* _How to complete this task_
When you reach the line containing "s.mem := rfl" in the data below, begin returning lines exactly as written, and stop once the line containing "s.bpm := rfl" has been returned.

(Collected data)
/-! ## dropMsg -/

@[simp] theorem dropMsg_pending (src msgId : W32) : (dropMsg src msgId s).pending = s.pending := rfl
@[simp] theorem dropMsg_fresh (src msgId : W32) : (dropMsg src msgId s).fresh = s.fresh := rfl
@[simp] theorem dropMsg_now (src msgId : W32) : (dropMsg src msgId s).now = s.now := rfl
@[simp] theorem dropMsg_time7 (src msgId : W32) : (dropMsg src msgId s).time7 = s.time7 := rfl
@[simp] theorem dropMsg_aclk (src msgId : W32) : (dropMsg src msgId s).aclk = s.aclk := rfl
@[simp] theorem dropMsg_w1cSet (src msgId : W32) : (dropMsg src msgId s).w1cSet = s.w1cSet := rfl
@[simp] theorem dropMsg_again (src msgId : W32) : (dropMsg src msgId s).again = s.again := rfl
@[simp] theorem dropMsg_wrote (src msgId : W32) : (dropMsg src msgId s).wrote = s.wrote := rfl
@[simp] theorem dropMsg_msuLast (src msgId : W32) : (dropMsg src msgId s).msuLast = s.msuLast := rfl
@[simp] theorem dropMsg_excNow (src msgId : W32) : (dropMsg src msgId s).excNow = s.excNow := rfl
@[simp] theorem dropMsg_issued (src msgId : W32) : (dropMsg src msgId s).issued = s.issued := rfl
@[simp] theorem dropMsg_evts (src msgId : W32) : (dropMsg src msgId s).evts = s.evts := rfl
@[simp] theorem dropMsg_ecbPend (src msgId : W32) : (dropMsg src msgId s).ecbPend = s.ecbPend := rfl
@[simp] theorem dropMsg_corrected (src msgId : W32) : (dropMsg src msgId s).corrected = s.corrected := rfl
@[simp] theorem dropMsg_jtag (src msgId : W32) : (dropMsg src msgId s).jtag = s.jtag := rfl
@[simp] theorem dropMsg_mgcTraps (src msgId : W32) : (dropMsg src msgId s).mgcTraps = s.mgcTraps := rfl
@[simp] theorem dropMsg_mgcSram (src msgId : W32) : (dropMsg src msgId s).mgcSram = s.mgcSram := rfl
@[simp] theorem dropMsg_mgcOn (src msgId : W32) : (dropMsg src msgId s).mgcOn = s.mgcOn := rfl
@[simp] theorem dropMsg_stopsLeft (src msgId : W32) : (dropMsg src msgId s).stopsLeft = s.stopsLeft := rfl
@[simp] theorem dropMsg_raised (src msgId : W32) : (dropMsg src msgId s).raised = s.raised := rfl
@[simp] theorem dropMsg_pins (src msgId : W32) : (dropMsg src msgId s).pins = s.pins := rfl
@[simp] theorem dropMsg_fuses (src msgId : W32) : (dropMsg src msgId s).fuses = s.fuses := rfl
@[simp] theorem dropMsg_csr (src msgId : W32) : (dropMsg src msgId s).csr = s.csr := rfl
@[simp] theorem dropMsg_flash (src msgId : W32) : (dropMsg src msgId s).flash = s.flash := rfl
@[simp] theorem dropMsg_flashSize (src msgId : W32) : (dropMsg src msgId s).flashSize = s.flashSize := rfl
@[simp] theorem dropMsg_boot (src msgId : W32) : (dropMsg src msgId s).boot = s.boot := rfl
@[simp] theorem dropMsg_rack (src msgId : W32) : (dropMsg src msgId s).rack = s.rack := rfl
@[simp] theorem dropMsg_mem (src msgId : W32) : (dropMsg src msgId s).mem = s.mem := rfl
@[simp] theorem dropMsg_poison (src msgId : W32) : (dropMsg src msgId s).poison = s.poison := rfl
@[simp] theorem dropMsg_flaws (src msgId : W32) : (dropMsg src msgId s).flaws = s.flaws := rfl
@[simp] theorem dropMsg_gerr (src msgId : W32) : (dropMsg src msgId s).gerr = s.gerr := rfl
@[simp] theorem dropMsg_gpoison (src msgId : W32) : (dropMsg src msgId s).gpoison = s.gpoison := rfl
@[simp] theorem dropMsg_wiping (src msgId : W32) : (dropMsg src msgId s).wiping = s.wiping := rfl
@[simp] theorem dropMsg_rowCache (src msgId : W32) : (dropMsg src msgId s).rowCache = s.rowCache := rfl
@[simp] theorem dropMsg_ports (src msgId : W32) : (dropMsg src msgId s).ports = s.ports := rfl
@[simp] theorem dropMsg_spread (src msgId : W32) : (dropMsg src msgId s).spread = s.spread := rfl
@[simp] theorem dropMsg_pathWritten (src msgId : W32) : (dropMsg src msgId s).pathWritten = s.pathWritten := rfl
@[simp] theorem dropMsg_msgCtr (src msgId : W32) : (dropMsg src msgId s).msgCtr = s.msgCtr := rfl
@[simp] theorem dropMsg_seqCtr (src msgId : W32) : (dropMsg src msgId s).seqCtr = s.seqCtr := rfl
@[simp] theorem dropMsg_resps (src msgId : W32) : (dropMsg src msgId s).resps = s.resps := rfl
@[simp] theorem dropMsg_results (src msgId : W32) : (dropMsg src msgId s).results = s.results := rfl
@[simp] theorem dropMsg_releases (src msgId : W32) : (dropMsg src msgId s).releases = s.releases := rfl
@[simp] theorem dropMsg_milestones (src msgId : W32) : (dropMsg src msgId s).milestones = s.milestones := rfl
@[simp] theorem dropMsg_waits (src msgId : W32) : (dropMsg src msgId s).waits = s.waits := rfl
@[simp] theorem dropMsg_bpm (src msgId : W32) : (dropMsg src msgId s).bpm = s.bpm := rfl
@[simp] theorem dropMsg_engines (src msgId : W32) : (dropMsg src msgId s).engines = s.engines := rfl
@[simp] theorem dropMsg_slices (src msgId : W32) : (dropMsg src msgId s).slices = s.slices := rfl
@[simp] theorem dropMsg_descs (src msgId : W32) : (dropMsg src msgId s).descs = s.descs := rfl
@[simp] theorem dropMsg_colls (src msgId : W32) : (dropMsg src msgId s).colls = s.colls := rfl
@[simp] theorem dropMsg_closed (src msgId : W32) : (dropMsg src msgId s).closed = s.closed := rfl
@[simp] theorem dropMsg_locals (src msgId : W32) : (dropMsg src msgId s).locals = s.locals := rfl
@[simp] theorem dropMsg_parkedKeys (src msgId : W32) : (dropMsg src msgId s).parkedKeys = s.parkedKeys := rfl
@[simp] theorem dropMsg_parked (src msgId : W32) : (dropMsg src msgId s).parked = s.parked := rfl
@[simp] theorem dropMsg_parkMsgs (src msgId : W32) : (dropMsg src msgId s).parkMsgs = s.parkMsgs := rfl
@[simp] theorem dropMsg_parkMeta (src msgId : W32) : (dropMsg src msgId s).parkMeta = s.parkMeta := rfl
@[simp] theorem dropMsg_parkWait (src msgId : W32) : (dropMsg src msgId s).parkWait = s.parkWait := rfl
@[simp] theorem dropMsg_collWait (src msgId : W32) : (dropMsg src msgId s).collWait = s.collWait := rfl
@[simp] theorem dropMsg_grpCommit (src msgId : W32) : (dropMsg src msgId s).grpCommit = s.grpCommit := rfl
@[simp] theorem dropMsg_tabCommit (src msgId : W32) : (dropMsg src msgId s).tabCommit = s.tabCommit := rfl
@[simp] theorem dropMsg_busHeld (src msgId : W32) : (dropMsg src msgId s).busHeld = s.busHeld := rfl
@[simp] theorem dropMsg_bulkWait (src msgId : W32) : (dropMsg src msgId s).bulkWait = s.bulkWait := rfl
@[simp] theorem dropMsg_xswitches (src msgId : W32) : (dropMsg src msgId s).xswitches = s.xswitches := rfl
@[simp] theorem dropMsg_stepDrops (src msgId : W32) : (dropMsg src msgId s).stepDrops = s.stepDrops := rfl
@[simp] theorem dropMsg_xsteps (src msgId : W32) : (dropMsg src msgId s).xsteps = s.xsteps := rfl
@[simp] theorem dropMsg_combs (src msgId : W32) : (dropMsg src msgId s).combs = s.combs := rfl
@[simp] theorem dropMsg_xclosed (src msgId : W32) : (dropMsg src msgId s).xclosed = s.xclosed := rfl
@[simp] theorem dropMsg_hep (src msgId : W32) : (dropMsg src msgId s).hep = s.hep := rfl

* _Answer_
@[simp] theorem dropMsg_mem (src msgId : W32) : (dropMsg src msgId s).mem = s.mem := rfl
@[simp] theorem dropMsg_poison (src msgId : W32) : (dropMsg src msgId s).poison = s.poison := rfl
@[simp] theorem dropMsg_flaws (src msgId : W32) : (dropMsg src msgId s).flaws = s.flaws := rfl
@[simp] theorem dropMsg_gerr (src msgId : W32) : (dropMsg src msgId s).gerr = s.gerr := rfl
@[simp] theorem dropMsg_gpoison (src msgId : W32) : (dropMsg src msgId s).gpoison = s.gpoison := rfl
@[simp] theorem dropMsg_wiping (src msgId : W32) : (dropMsg src msgId s).wiping = s.wiping := rfl
@[simp] theorem dropMsg_rowCache (src msgId : W32) : (dropMsg src msgId s).rowCache = s.rowCache := rfl
@[simp] theorem dropMsg_ports (src msgId : W32) : (dropMsg src msgId s).ports = s.ports := rfl
@[simp] theorem dropMsg_spread (src msgId : W32) : (dropMsg src msgId s).spread = s.spread := rfl
@[simp] theorem dropMsg_pathWritten (src msgId : W32) : (dropMsg src msgId s).pathWritten = s.pathWritten := rfl
@[simp] theorem dropMsg_msgCtr (src msgId : W32) : (dropMsg src msgId s).msgCtr = s.msgCtr := rfl
@[simp] theorem dropMsg_seqCtr (src msgId : W32) : (dropMsg src msgId s).seqCtr = s.seqCtr := rfl
@[simp] theorem dropMsg_resps (src msgId : W32) : (dropMsg src msgId s).resps = s.resps := rfl
@[simp] theorem dropMsg_results (src msgId : W32) : (dropMsg src msgId s).results = s.results := rfl
@[simp] theorem dropMsg_releases (src msgId : W32) : (dropMsg src msgId s).releases = s.releases := rfl
@[simp] theorem dropMsg_milestones (src msgId : W32) : (dropMsg src msgId s).milestones = s.milestones := rfl
@[simp] theorem dropMsg_waits (src msgId : W32) : (dropMsg src msgId s).waits = s.waits := rfl
@[simp] theorem dropMsg_bpm (src msgId : W32) : (dropMsg src msgId s).bpm = s.bpm := rfl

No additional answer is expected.